Kuddo's to Royal Enfield, few companies can equal this succes story.

I would hardly call myself a biker, having owned my very first bike ever only for 2.5 years. A 40 year old restored Royal Enfield Bullet, bought in Karol Bagh. But I have done more than 10.000 km in those years and most of them in company of many other bikers.

A few observations of mine around this RE phenomena. I'm a member of various bike clubs here in Delhi. A few are RE specific, but some such as the DBBR are not. On such 'bring any bike event', be it a DBBR (Delhi Bikers Breakfast Ride) or the (DGR) Distinguished Gentleman ride, or even the bikers group we started in my company, about 90% are still RE.

For most riders their RE is a hobby thing, not a necessity, although there are also the harcore types that will drive their bike to work as well. So RE seems to cater and or appeal to a mostly male, young and upcoming type of audience, with sufficient disposable income to afford a RE as a hobby.

At 56 I'm more often than not, the oldest RE rider in the group. Most are late twenties/early thirties.

Some time ago RE also introduced these Flagship stores to boost their brand and sales. We have two in Delhi. Very smart stores and I have already bought just about every T-shirt with a RE logo on it.

On RE making a lot of money on parts, I would think they still have some way to go. The other day my bullet started to stall when idling. As I had done about 1000km on very, very dusty roads I decided to check the air filter first. Went to Karol Bagh and got myself a brand new air filter for the sum of INR 40.

I have seen many of my biker friends taking delivery of new RE's. And everytime they show off their new bike I will congratulate them, but when I look at these new bikes up close, inwardly I cringe. The quality is appalling. I dont know whether some of it is factory of dealer related, but truth is I have yet to see any new RE being delivered without any flaws. There is always something missing, or something not working, or paint chipped of, or already rust is showing.

For this sort of money it is simply not good enough. But at the same time nobody seems to mind too much. I can draw a parallel with Alfisti's, people who buy Alfa Romeo's.

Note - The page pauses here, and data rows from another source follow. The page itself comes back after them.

-- ==== Sys2Proof/Tests/Slice0.lean ====
section
/-! SUPPORT. Small tests: ill-formed commands refused, worked values of the manual, and states that meet the hypotheses of the statements. -/

namespace Sys2Proof.Tests
open Sys2Proof Sys2Proof.Machine

/-! ## States to test on -/

/-- The part right after its initialisation. -/
def ready : State := State.reset.initialised

/-- Slot n posted with a kind and some body words, and named in the pending set. -/
def posted (s : State) (n kind : Nat) (words : List (Nat × Nat)) : State :=
  { s with board := { s.board with
      attention := [n], slots := put s.board.slots n .posted
      body := ((1, kind) :: words).foldl (fun (m : Memory) (w : Nat × Nat) => m.write (slotAddr n w.1) (BitVec.ofNat 16 w.2)) s.board.body } }

/-- A bound MIC link of unit 1. -/
def mic : LinkRec := { LinkRec.vacant with state := .live, kind := .mic, unit := 1, options := Options.default }

/-- Link l replaced. -/
def withLink (s : State) (l : Nat) (r : LinkRec) : State := { s with links := { s.links with recs := put s.links.recs l r } }

/-- Context c replaced. -/
def withCtx (s : State) (c : Nat) (x : Ctx) : State := { s with moves := { s.moves with ctxs := put s.moves.ctxs c x } }

/-- Plan entry n replaced. -/
def withEntry (s : State) (n : Nat) (e : PlanEntry) : State := { s with plan := { s.plan with entries := put s.plan.entries n e } }

/-- A timer that is due as soon as it runs. -/
def soon : Timer := { start := 0, len := 0 }

/-- The state a command leaves, the state itself when it stops. -/
def after (c : Instr) (s : State) : State :=
  match exec c s with
  | .next t => t
  | .fault _ => s
  | .refused _ => s

/-! ## Ill-formed commands (each check of WellFormed refuses one) -/

theorem test_wf_registers : Instr.wf (.registerWriteIgnored .ready 1) = false ∧ Instr.wf (.registerWriteIgnored (.ident 3) 0) = false ∧
    Instr.wf (.registerWriteIgnored (.ident 7) 0) = false := by decide

theorem test_wf_addresses : Instr.wf (.hostWordWrite 16384 0) = false ∧ Instr.wf (.latchLowRead 16384) = false ∧
    Instr.wf (.latchHighRead 16384) = false := by decide

theorem test_wf_board_slots : Instr.wf (.slotPost 32) = false ∧ Instr.wf (.slotWithdraw 32) = false ∧ Instr.wf (.slotHandBack 32) = false := by decide

theorem test_wf_request_slots : ∀ kind ∈ (List.range 31).tail, (requestOf kind 32).map Instr.wf = some false ∧ (requestOf kind 31).map Instr.wf = some true := by
  decide

theorem test_wf_timers : Instr.wf (.weakTimerExpiry 32) = false ∧ Instr.wf (.lossTimerExpiry 32) = false ∧ Instr.wf (.rescueTimerExpiry 32) = false ∧
    Instr.wf (.rampTimerExpiry 32) = false ∧ Instr.wf (.holdTimerExpiry 4) = false ∧ Instr.wf (.confirmTimerExpiry 4) = false ∧
    Instr.wf (.queryTimerExpiry 4) = false ∧ Instr.wf (.hangTimerExpiry 16 0) = false ∧ Instr.wf (.latchWindowExpiry 0 12) = false := by decide

theorem test_wf_lines : Instr.wf (.receiveByteError 3 [true]) = false ∧
    Instr.wf (.discardedByte 3 0) = false ∧ Instr.wf (.frameError 3 0 0 0) = false ∧ Instr.wf (.frameMarkerByte 3) = false ∧
    Instr.wf (.tallyFrame 2 0 0) = false ∧ Instr.wf (.staleTimerExpiry 3) = false ∧ Instr.wf (.staleClearExpiry 2) = false := by decide

theorem test_wf_lamps : Instr.wf (.fadeStepExpiry 24) = false ∧ Instr.wf (.blinkTimerExpiry 24) = false ∧ Instr.wf (.pwmActiveEnd 24) = false := by
  decide

theorem test_wf_pulses_and_replies : Instr.wf (.probePulse 1048576) = false ∧ Instr.wf (.replyFrame []) = false ∧
    Instr.wf (.replyFrame (List.replicate 29 0)) = false := by decide

/-- An ill-formed command is stopped by name. -/
theorem test_ill_formed_stops : exec (.slotPost 32) ready = .fault (.noSuchSlot 32) ∧ exec (.setRules 32) ready = .fault (.noSuchSlot 32) ∧
    exec (.hostWordWrite 16384 0) ready = .fault (.noSuchWord 16384) ∧ exec (.staleClearExpiry 2) ready = .fault (.noSuchLine 2) :=
  ⟨rfl, rfl, rfl, rfl⟩

/-! ## Worked values of the manual -/

/-- R188: a bit written 1 is cleared, a bit written 0 stays. -/
theorem test_events_write : (after (.eventsWrite 0x0101) { ready with board := { ready.board with events := 0x107#9 } }).board.events = 0x006#9 := by decide

/-- R193: IDENT of the 3640. -/
theorem test_ident : [4, 5, 6].map ready.register = [0x0A31#16, 0x3640#16, 0x0001#16] := by decide

/-- R184: 31 is a slot number, 32 is stray. -/
theorem test_attention : (after (.attentionWrite 31) ready).board.attention = [31] ∧ (after (.attentionWrite 32) ready).board.stray = 1 := by decide
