/-- Settles O35: the checks in their order, and each end by the entries it settles. -/
theorem resolveLinkSettlesAnAdriftLink : Obligations.ResolveLinkSettlesAnAdriftLink := by
  intro n s hn ht l keep r refuse
  set taken := s.dropAttention.setSlot n .taken with htaken
  have hexec {u : State} (h : taken.doResolveLink n = u) : exec (.resolveLink n) s = .next u.settle := by
    subst h
    exact State.request_taken s n 17 _ hn ht
  have hdo := s.doResolveLink_taken n
  refine ⟨fun hfield => ?_, fun hl hkeep hvacant => ?_, fun hl hkeep hvacant hadrift => ?_, ?_⟩
  · exact hexec (hdo.trans (if_pos hfield))
  · exact hexec (hdo.trans ((if_neg (by omega)).trans (if_pos hvacant)))
  · exact hexec (hdo.trans ((if_neg (by omega)).trans ((if_neg hvacant).trans (if_pos hadrift))))
  intro t hl hkeep hadrift htarget ht48 ho48 hne
  have hvacant : (s.link l).state ≠ .vacant := by rw [hadrift]; decide
  have hsettles {u : State} (h : taken.doResolveLink n = u) := hexec h
  rw [hdo, if_neg (by omega), if_neg hvacant, if_neg (not_not_intro hadrift)] at hsettles
  by_cases horigin : keep = 0
  · have hentries : taken.settleOrigin l = taken.freeEntry t := taken.settleOrigin_eq htarget
    obtain ⟨hlink, hlinks, hplan, hdone, hrest⟩ := State.becomesBound (s := s) (p := taken.settleOrigin l) (l := l) (n := n)
      (f := fun r => { r.keptOrigin with state := .bound }) (by omega) hn rfl (by rw [hentries]; exact ⟨_, _, rfl⟩)
    have hentry (e : Nat) : State.entry _ e = (taken.settleOrigin l).entry e := congrArg (fun p : Plan => look p.entries e) hplan
    refine ⟨_, hsettles (if_pos horigin), ?_, fun _ => ⟨?_, ?_⟩, fun h => absurd (horigin.symm.trans h) (by decide), fun e _ het _ => ?_,
      hlinks, ?_, ?_, hdone, hrest⟩
    · rw [hlink, if_pos horigin, if_pos horigin]
      rfl
    · rw [hentry, hentries, taken.freeEntry_entry_same ht48]
      rfl
    · rw [hentry, hentries, taken.freeEntry_entry_ne hne]
      rfl
    · rw [hentry, hentries, taken.freeEntry_entry_ne het.symm]
      rfl
    · rw [hplan, hentries, if_pos horigin]
      rfl
    · rw [hplan, hentries]
      rfl
  · have hentries : taken.settleTarget l = taken.adopt r.originEntry t := taken.settleTarget_eq htarget
    obtain ⟨hlink, hlinks, hplan, hdone, hrest⟩ := State.becomesBound (s := s) (p := taken.settleTarget l) (l := l) (n := n)
      (f := fun r => { r.keptTarget with state := .bound }) (by omega) hn rfl (by rw [hentries]; exact ⟨_, _, rfl⟩)
    have hentry (e : Nat) : State.entry _ e = (taken.settleTarget l).entry e := congrArg (fun p : Plan => look p.entries e) hplan
    refine ⟨_, hsettles (if_neg horigin), ?_, fun h => absurd h horigin, fun _ => ⟨?_, ?_⟩, fun e _ het heo => ?_,
      hlinks, ?_, ?_, hdone, hrest⟩
    · rw [hlink, if_neg horigin, if_neg horigin, LinkRec.keptTarget, htarget]
      rfl
    · rw [hentry, hentries, taken.adopt_entry_target ht48 hne]
      rfl
    · rw [hentry, hentries, taken.adopt_entry_origin ho48 hne]
      rfl
    · rw [hentry, hentries, taken.adopt_entry_ne het.symm heo.symm]
      rfl
    · rw [hplan, hentries, if_neg horigin]
      exact taken.adopt_edition _ _
    · rw [hplan, hentries]
      rfl

end Sys2Proof.Machine
end

section
/-! SUPPORT on what a link's change of state or unbinding hands to talkback, the matrix line and the lamps (R148, R166, R167, R169, R171). -/

namespace Sys2Proof.Machine

/-! ## Operations of talkback and the duck ramp (chapters 10 and 11) -/

/-- Two link records are one to talkback and the duck ramp. -/
structure LinkRec.TalksAs (r q : LinkRec) : Prop where
  state : q.state = r.state
  kind : q.kind = r.kind
  studio : q.studio = r.studio
  output : q.output = r.output
  applied : q.applied = r.applied

/-- Two states are one to talkback and the duck ramp. -/
structure State.TalksAs (s t : State) : Prop where
  talk : t.talk = s.talk
  matrix : t.matrix = s.matrix
  time : t.board.time = s.board.time
  links : ∀ m, (s.link m).TalksAs (t.link m)

/-- Talkback and the matrix line written, and events noted. -/
def State.withTalk (s : State) (es : List Event) (talk : Talk) (matrix : Matrix) : State :=
  { s with board := s.board.note es, talk, matrix }

/-- An operation of talkback or the duck ramp: it touches talkback and the matrix line, notes events, and does so by no more than what `TalksAs` compares. -/
def State.TalkOp (f : State → State) : Prop := ∀ s t : State, s.TalksAs t → ∃ (es : List Event) (talk : Talk) (matrix : Matrix),
  f s = s.withTalk es talk matrix ∧ f t = t.withTalk es talk matrix

theorem LinkRec.TalksAs.refl (r : LinkRec) : r.TalksAs r := ⟨rfl, rfl, rfl, rfl, rfl⟩

theorem State.TalksAs.refl (s : State) : s.TalksAs s := ⟨rfl, rfl, rfl, fun _ => .refl _⟩

theorem State.TalksAs.dest {s t : State} (h : s.TalksAs t) (l : Nat) : t.dest l = s.dest l := by
  rw [State.dest, h.talk, State.dest]

theorem State.TalksAs.carriesTalk {s t : State} (h : s.TalksAs t) (l : Nat) : (t.link l).carriesTalk = (s.link l).carriesTalk := by
  rw [LinkRec.carriesTalk, (h.links l).state, LinkRec.carriesTalk]

namespace State.TalkOp

variable {f g : State → State}

theorem id : TalkOp fun s => s :=
  fun s t h => ⟨[], s.talk, s.matrix, rfl, by rw [← h.talk, ← h.matrix]; rfl⟩

/-- One such operation after another. -/
theorem comp (hf : TalkOp f) (hg : TalkOp g) : TalkOp fun s => g (f s) := by
  intro s t h
  obtain ⟨es, talk, matrix, hs, ht⟩ := hf s t h
  obtain ⟨fs, talk', matrix', hs', ht'⟩ := hg (f s) (f t) (by rw [hs, ht]; exact ⟨rfl, rfl, h.time, h.links⟩)
  refine ⟨es ++ fs, talk', matrix', hs'.trans ?_, ht'.trans ?_⟩
  · rw [hs, State.withTalk, State.withTalk, Board.note_note, State.withTalk]
  · rw [ht, State.withTalk, State.withTalk, Board.note_note, State.withTalk]

/-- Such operations one by one over a list. -/
theorem foldl {α : Type} {f : State → α → State} (hf : ∀ a, TalkOp (f · a)) (l : List α) : TalkOp fun s => l.foldl f s := by
  induction l with
  | nil => exact id
  | cons a l ih => exact (hf a).comp ih

/-- An operation that goes by a value that both states read alike. -/
theorem reads {β : Type} {v : State → β} {f : β → State → State} (hv : ∀ s t : State, s.TalksAs t → v t = v s) (hf : ∀ b, TalkOp (f b)) :
    TalkOp fun s => f (v s) s := by
  intro s t h
  dsimp only
  rw [hv s t h]
  exact hf (v s) s t h

/-- Such an operation under a test. -/
theorem branch {c : State → Prop} [∀ s, Decidable (c s)] (hc : ∀ s t : State, s.TalksAs t → (c t ↔ c s)) (hf : TalkOp f) (hg : TalkOp g) :
    TalkOp fun s => if c s then f s else g s := by
  intro s t h
  have hct := hc s t h
  by_cases hs : c s
  · simp only [hs, hct.mpr hs, if_true]
    exact hf s t h
  · simp only [hs, mt hct.mp hs, if_false]
    exact hg s t h

/-- What such an operation leaves beside talkback and the matrix line. -/
theorem notes (hf : TalkOp f) (s : State) : ∃ (es : List Event) (talk : Talk) (matrix : Matrix),
    f s = s.withTalk es talk matrix := by
  obtain ⟨es, talk, matrix, h, -⟩ := hf s s (.refl s)
  exact ⟨es, talk, matrix, h⟩

end State.TalkOp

Same thing, fiercely loyal and dedicated to the brand, but Alfa's to date, come with quality problems. Even today, although a lot better than 10 years ago, but still. I also own one Alfa Romeo and lots of T-shirts with Alfa logo's. In Europe, Alfa spares for a 40 year old vehicle, by and large seem much more difficult to get and certainly much more expensive, then the RE filter.

To put the RE prices a bit into an international context. An average RE in India will cost around INR150.000, roughly Euro 2.100. A new RE in Europe will sell upwards of Euro 6.500,--, so three times as expensive

Maybe I should start a thread "The ridiculous price hike of RE in Europe"??

But seriously, Euro 2.000 gets you a top of the range bicycle. Euro 6000 will also buy you a very nice mid range saloon car 5-7 years old.

Anyway, I'm really enjoying my 40 year old Bullet and the many biker friends I have made over the last few years.

Jeroen

Last edited by Jeroen : 4th August 2015 at 15:32.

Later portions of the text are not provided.